In Chinese culture, colours are considered auspicious or inauspicious. Red and gold symbolize good fortune, joy, wealth and prosperity, so it’s little wonder that most limited edition packaging at CNY is a beauty parade in this colour combination. Calvin Klein, for example, produced a truly lucky pair of undies – a red and gold pair that featured a cheeky gold snake slithering up the side. While some brands sensitively integrate the colours into their palette without compromising their identity, others appear like a brand simply trying on new clothes for the sake of pleasing others.
Many brands are similarly guilty of caricaturing traditional motifs, like the beautiful Chinese paper cut illustration, with little consideration of how it relates to the brand itself. Coca-Cola on the other hand, have used this style as a reference, executing it in their own unique way to deliver their consistent story about happiness in the context of Chinese New Year.
Interestingly, Rolls Royce, who last year produced the extravagant Year of the Dragon Phantom Car (which was valued at over $1.3 million and sold out within 8 weeks), decided not to produce a serpentine version this year. According to their press release, they’re very considerate of the choice of zodiac they integrate into their products and don’t see the snake as a particularly appealing animal for their market.
The most successful pieces therefore reveal a sensitivity to the underlying significance of traditional themes and interpret them according to the unique voice of the brand. Topshop for example, celebrated CNY for the first time this year by producing a fashion film called The Lanterns. Without featuring stereotypical symbols, the structure of the 58 second film communicates an honest respect for the traditions of its modern Chinese consumers.

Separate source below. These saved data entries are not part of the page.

-- ==== Sys2Proof/Machine/Save.lean ====
section
/-! DEFINITION. Taking workgroups off their cores and back (R434 to R441, R444), quarantine (R386) and compaction (R97,
R451, R452). -/

namespace Sys2Proof.Machine

open Sys2Proof

/-! ## The workgroup record (R438) -/

/-- Rounded up to 4 KiB. -/
def up4k (n : Nat) : Nat := (n + 4095) / 4096 * 4096

/-- Bytes of a tile image: head, values, spines and a tag bit for each (R438, R253). -/
def Tile.imageBytes (t : Tile) : Nat :=
  let n := t.rows * t.cols * (1 + t.depth)
  64 + 4 * n + (n + 7) / 8

/-- The tiles of a strand. -/
def Strand.bound (st : Strand) : List (Nat × Tile) := st.tiles.filterMap fun e => e.2.map fun t => (e.1, t)

/-- The strands of a workgroup with their keys. -/
def State.members (s : State) (w : Wg) : List (Nat × Strand) := w.strands.filterMap fun k => (s.strand? k).map fun st => (k, st)

/-- The operations of a strand that a save records (R437): loads and stores have no op record. -/
def Strand.recOps (st : Strand) : List Op := st.ops.filter fun o => o.cls != .ld && o.cls != .st

/-- Bytes of a workgroup record (R438). -/
def State.recordBytes (s : State) (w : Wg) : Nat :=
  let ms := s.members w
  4096 + ms.length * up4k (ctxBytes w.kernel.logG) + up4k w.kernel.spad
    + ms.foldl (fun a e => e.2.bound.foldl (fun a t => a + up4k t.2.imageBytes) a) 0
    + 256 * ms.foldl (fun a e => a + e.2.recOps.length) 0

/-- A tile image (R438): values by row, then spine nodes oldest first, then one tag bit for each. -/
def Tile.fields (t : Tile) (h : Nat) : Fields :=
  let n := t.rows * t.cols
  let num (v : Option Word) : Nat := match v with | some w => w.toNat | none => 0
  let tagAt := 64 + 4 * n * (1 + t.depth)
  let tags := ((List.range n).filterMap fun e => if mapGet (some 0) t.vals (e / t.cols * 256 + e % t.cols) = none then some e else none)
    ++ (List.range n).flatMap fun e =>
      (((mapGet [] t.spines (e / t.cols * 256 + e % t.cols)).reverse.zipIdx).filter fun x => x.1.2.isNone).map fun x => n + e * t.depth + x.2
  [(0, 1, h), (1, 1, if t.fp then 8 else 0), (2, 2, t.rows), (4, 2, t.cols), (6, 1, t.depth), (7, 8, t.n), (15, 2, t.flags.toNat)]
    ++ (List.range n).map (fun e => (64 + 4 * e, 4, num (mapGet (some 0) t.vals (e / t.cols * 256 + e % t.cols))))
    ++ (List.range n).flatMap (fun e =>
        ((mapGet [] t.spines (e / t.cols * 256 + e % t.cols)).reverse.zipIdx).map fun x =>
          (64 + 4 * n + 4 * (e * t.depth + x.2), 4, num x.1.2))
    ++ (List.range ((n * (1 + t.depth) + 7) / 8)).map fun b =>
        (tagAt + b, 1, (List.range 8).foldl (fun a i => a + if tags.contains (8 * b + i) then 2 ^ i else 0) 0)

/-- Counters of a strand in the order LD, ST, CP, MX, CT. -/
def Strand.counts (st : Strand) : List Nat := [st.count .ld, st.count .st, st.count .cp, st.count .mx, st.count .ct]

/-- An op record (R438), with the number of the strand's open batch. The scalars read at issue stand in the order of the
instruction's fields (assumption 66). -/
def opFields (open' : Half) (o : Op) : Fields :=
  let mb : Fields := match o.batch with
    | some b => [(158, 2, b.toNat), (160, 1, 1)]
    | none => if o.cls == .mx then [(158, 2, open'.toNat)] else []
  let cp : Fields := match o.body with
    | .copy c =>
      let win := c.written / 512 * 512
      [(86, 8, 128 * win)] ++ (List.range 8).map fun i =>
        (94 + 8 * i, 8, (List.range 64).foldl (fun a j => a + if 64 * i + j < c.written - win then 2 ^ j else 0) 0)
    | _ => []
  ((o.words.zipIdx).map fun e => (4 * e.2, 4, e.1))
    ++ ((o.scalars.take 8).zipIdx.map fun e => (20 + 8 * e.2, 8, e.1.toNat)) ++ [(84, 2, o.rows)] ++ cp ++ mb

/-- A context with the scalars at and above a count zero (R161). -/
def Ctx.cutS (c : Ctx) (n : Nat) : Ctx := { c with regs := { c.regs with s := c.regs.s.filter fun x => decide (x.1 < n) } }

/-- The strands arrived at a barrier of a workgroup at which one waits, by index (R438). -/
def barMask (ms : List (Nat × Strand)) (k : Nat) : Nat :=
  let waits (st : Strand) : Bool := st.ctx.splits.any fun p => p.st == .barrier && p.bar == some (.workgroup k)
  if ms.any fun e => waits e.2 then
    ms.foldl (fun a e => if e.2.atBar (.workgroup k) then a ||| 2 ^ e.2.idx else a) 0
  else 0

/-- Where the contexts and the tile images of a record stand: first byte and length (R438). -/
def State.imageRun (s : State) (w : Wg) : Nat × Nat :=
  let ms := s.members w
  let tiles := ms.foldl (fun a e => e.2.bound.foldl (fun a t => a + up4k t.2.imageBytes) a) 0
  ((s.part w.part).poolLo + 65536 * w.pool.1 + 4096, ms.length * up4k (ctxBytes w.kernel.logG) + up4k w.kernel.spad + tiles)

/-- Write the workgroup record (R438). -/
def State.writeRecord (s : State) (w : Wg) : State :=
  let ms := s.members w
  let cx := ctxBytes w.kernel.logG
  let ctxAt (i : Nat) : Nat := 4096 + i * up4k cx
  let spadAt := 4096 + ms.length * up4k cx
  let tilesAt := spadAt + up4k w.kernel.spad
  let tiles := ms.flatMap fun e => e.2.bound
  let tileFields := tiles.foldl (fun (acc : Nat × Fields) t => (acc.1 + up4k t.2.imageBytes, acc.2 ++ (t.2.fields t.1).shift acc.1)) (tilesAt, [])
  let ops := ms.flatMap fun e => e.2.recOps.map fun o => (e.2.batch, o)
  let gang := ms.any fun e => gangNamed e.2.ctx.gang
  let held := s.cbars.filter fun c => c.2.arrived.any fun k => w.strands.contains k
  let bit (b : Bool) (i : Nat) : Nat := if b then 2 ^ i else 0
  let head : Fields :=
    [(0, 1, 1), (1, 1, ms.length), (2, 1, bit w.spread 0 + bit gang 1 + bit (!held.isEmpty) 2 + bit w.quarantine 3), (3, 1, w.cluster)
      , (4, 2, w.home), (8, 8, w.kernel.addr.toNat), (16, 4, w.rcb), (20, 2, w.queue), (24, 8, w.lin), (32, 8, w.seq.toNat)
      , (40, 4, w.kernel.spad), (44, 1, tiles.length), (46, 2, ops.length), (48, 8, w.vaultAddr)]
    ++ (ms.zipIdx).flatMap (fun e =>
        [(64 + 16 * e.2, 8, ctxAt e.2)
        , (72 + 16 * e.2, 1, bit (e.1.2.halted || (s.quarter (quarterOf e.1.1)).stopped) 0 + bit (e.1.2.ctx.splits.any fun p => p.st == .parked) 1 + bit (e.1.2.phase == .exited) 2)
        , (73 + 16 * e.2, 1, e.1.2.idx)])
    ++ (List.range 16).map (fun k => (192 + k, 1, barMask ms k)) ++ (held.zipIdx).flatMap fun e =>
        [(256 + 4 * e.2, 2, e.1.1 % 16), (258 + 4 * e.2, 2, e.1.2.round)]
  let ctxs : Fields := (ms.zipIdx).flatMap fun e =>
    let st := e.1.2
    (ctxFields e.1.1 w.kernel.logG w.kernel.addr.toNat (st.ctx.cutS w.kernel.scalars) st.syms st.counts st.gangSeq st.batch st.openBatches.length).shift (ctxAt e.2)
  let spad : Fields := ((readBytes s.spad (w.spadPa 0) w.kernel.spad).zipIdx).map fun e => (spadAt + e.2, 1, e.1.toNat)
  let opsF : Fields := (ops.zipIdx).flatMap fun e => (opFields e.1.1 e.1.2).shift (tileFields.1 + 256 * e.2)
  let base := (s.part w.part).poolLo + 65536 * w.pool.1
  s.poolWrite base (65536 * w.pool.2) (head ++ ctxs ++ spad ++ tileFields.2 ++ opsF)

/-! ## The save sequence (R435 to R437) -/

/-- Take a run of granules from the save pool (R435); none where it has too few, or none at all (R339). -/
def State.takePool (s : State) (part n : Nat) : Option (Nat × Nat) :=
  let p := s.part part
  (firstFit p.pool n (bitsOf p.spsize 15 0)).map fun b => (b, n)

/-- Begin to save a running workgroup (R436): none where the pool has no room. -/
def State.beginSave (s : State) (wg : Nat) (quarantine : Bool) : Option State :=
  match s.wg? wg with
  | none => none
  | some w =>
    if w.phase ≠ .running then none
    else
      match s.takePool w.part ((s.recordBytes w + 65535) / 65536) with
      | none => none
      | some run =>
        let s := s.onPart w.part fun p => { p with pool := run :: p.pool }
        some (s.onWg wg fun x => { x with phase := .saving, pool := run, quarantine := quarantine, saveAt := s.clock.toNat })

/-- Is a workgroup a receiver still to be served of a multicast copy, which may be suspended (R406, R436, assumption 144)? -/
def State.copyInto (s : State) (wg : Nat) : Bool :=
  s.strands.any fun e => e.2.ops.any fun o => !o.done &&
    match o.body with
    | .copy c => (c.recv.zip c.wgs).any fun r => r.2 == wg && !r.1.2.2
    | _ => false

/-- Are steps 2 and 3 of a save over (R436, R437), and any compaction under way (R451)? -/
def State.saveReady (s : State) (wg : Nat) (w : Wg) : Bool :=
  !s.copyInto wg && (s.members w).all fun e => (s.quarter (quarterOf e.1)).moves.isEmpty && e.2.ops.all fun o =>
    if o.cls == .ld || o.cls == .st then o.sym.isSome && !o.done
    else !(o.started && o.susp.isNone && !o.done && (match o.body with | .mx (.mma ..) _ _ => false | .mx .. => true | _ => false))

/-- A strand as it is saved: a .late load that is recorded starts again with every lane of its mask, and its group's replay is
cancelled (R426, R437); the pass of a matched instruction is dropped (R478); one of a stopped quarter is halted (R480). -/
def Strand.recorded (st : Strand) (stopped : Bool) : Strand :=
  let late (o : Op) : Op :=
    { o with started := false, body := o.body.noLanes, susp := none, group := none, held := [], flags := 0 }
  { st with ops := st.ops.map fun o => if o.sym.isSome && !o.done then late o else o
            halted := st.halted || stopped
            ctx := { st.ctx with splits := st.ctx.splits.map fun p => { p with pass := none } } }

/-- Take a strand's block out of use: it drains (R25, R96), and no failed walk of it is kept (R410). -/
def State.drain (s : State) (key : Nat) (st : Strand) (left : Nat) : State :=
  ((s.dropFails (coreOf key) st.part).agentLeft (quarterOf key) key).onQuarter (quarterOf key) fun q =>
    { q with draining := q.draining ++ [(st.block, 2 ^ st.logG, left)], drowsy := q.drowsy.filter fun d => d.1 != key
             moves := q.moves.filter fun m => m.1 != key
             exempt := q.exempt.filter fun e => e.1 != key, entering := q.entering.filter fun e => e.strand != key
             stepping := q.stepping.filter fun e => e.1 != key }

/-- What a strand's stay on its block adds to the charge (R292). -/
def State.stayCharge (s : State) (st : Strand) : Nat := (s.clock.toNat - st.granted) * max (2 ^ st.logG) 32

/-- Place a workgroup saved by a quarantine; where none has room it waits saved and its partition's policy hears (R386).
Its move is over with its restore, or with its wait. -/
def State.rehome (s : State) (wg : Nat) : State :=
  match s.wg? wg with
  | none => s.evacDone wg
  | some w =>
    let place := ((s.byLoad (s.usableCores w.part 0 ++ s.usableCores w.part 1)).findSome? fun c => s.startSaved wg c)
    match place with
    | some s' => s'
    | none =>
      let r := quarantineRec w.home (some w)
      (s.evacDone wg).route { part := w.part, wg := some wg, split := none, op := none, fault := r, core := w.home }

/-- The clock up to which steps 2 and 3 of a save may end (R436). -/
def Wg.saveLimit (w : Wg) : Nat := w.saveAt + 65536

/-- The end of a save (R436 steps 4 and 5, R444). -/
def State.completeSave (s : State) (wg : Nat) : State :=
  match s.wg? wg with
  | none => s
  | some w =>
    if w.phase ≠ .saving ∨ !s.saveReady wg w ∨ w.saveLimit < s.clock.toNat then s
    else
      let ms := s.members w
      let s := (s.writeRecord w).settleVerdict wg 1
      let (at', n) := s.imageRun w
      let image := s.flostra.filter fun c => decide (at' ≤ c.1 ∧ c.1 < at' + n)
      let pinned := w.spread || ms.any (fun e => gangNamed e.2.ctx.gang) || s.cbars.any fun c => c.2.arrived.any w.strands.contains
      let s := (s.unlatch w.strands).dequeue w.strands fun _ => false
      let charge := ms.foldl (fun a e => a + s.stayCharge e.2) w.charge
      let s := ms.foldl (fun s e =>
        let stopped := (s.quarter (quarterOf e.1)).stopped
        (s.drain e.1 e.2 (e.2.ops.filter fun o => o.sym.isSome).length).onStrand e.1 fun st => st.recorded stopped) s
      let s := s.rekey wg (ms.map fun e => (e.1, savedKey wg e.2.idx))
      let s := s.onWg wg fun x => { x with phase := .saved, slots := [], pinned := pinned, charge := charge, image := image }
      let s := s.onSource w.source fun x => { x with resident := x.resident - 1, saved := x.saved ++ [wg] }
      let s := (s.writeUse w.part w.rcb).roomFreed w.part (w.home :: w.slots.map coreOf)
      if w.quarantine then s.rehome wg else s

The brand currently has over 10 million followers on its Chinese Weibo site and is opening its first store in China in May. According to their Chief Marketing Officer, as a global brand, they recognise the importance of understanding what matters most to their consumers.
But perhaps the most considered campaign this year has come from Johnnie Walker. Whisky is a popular gift for colleagues and clients at this time of year, and the brand has certainly made the most of the opportunity. Following the dragon-inspired box sets of 2012, this year, Johnnie Walker released a collection of 12 bottles, each etched with a different zodiac. In traditional Chinese culture, the number 8 is as lucky as they come, so the brand limited the edition to only 88 bottles – all of which sold out within two weeks of the launch. Going a step further, Johnnie Walker also collaborated with three bars in Singapore to design a series of bespoke cocktails that feature their Gold Label Reserve. Respecting the significance of the colour gold, the cocktails were aptly named ‘Good as Gold’ and ‘Liquid Luck’, and infused with flavours of special significance like mandarins and plums (which signify an abundance of wealth).
When approached in a thoughtful way, events like Chinese New Year offer great opportunities for brands to reflect their customs and traditions in a way that is meaningful, both to the consumer and to the brand. Strong brands don’t simply mimic traditional motifs and dress in the right colours; they use story to make a deeper connection.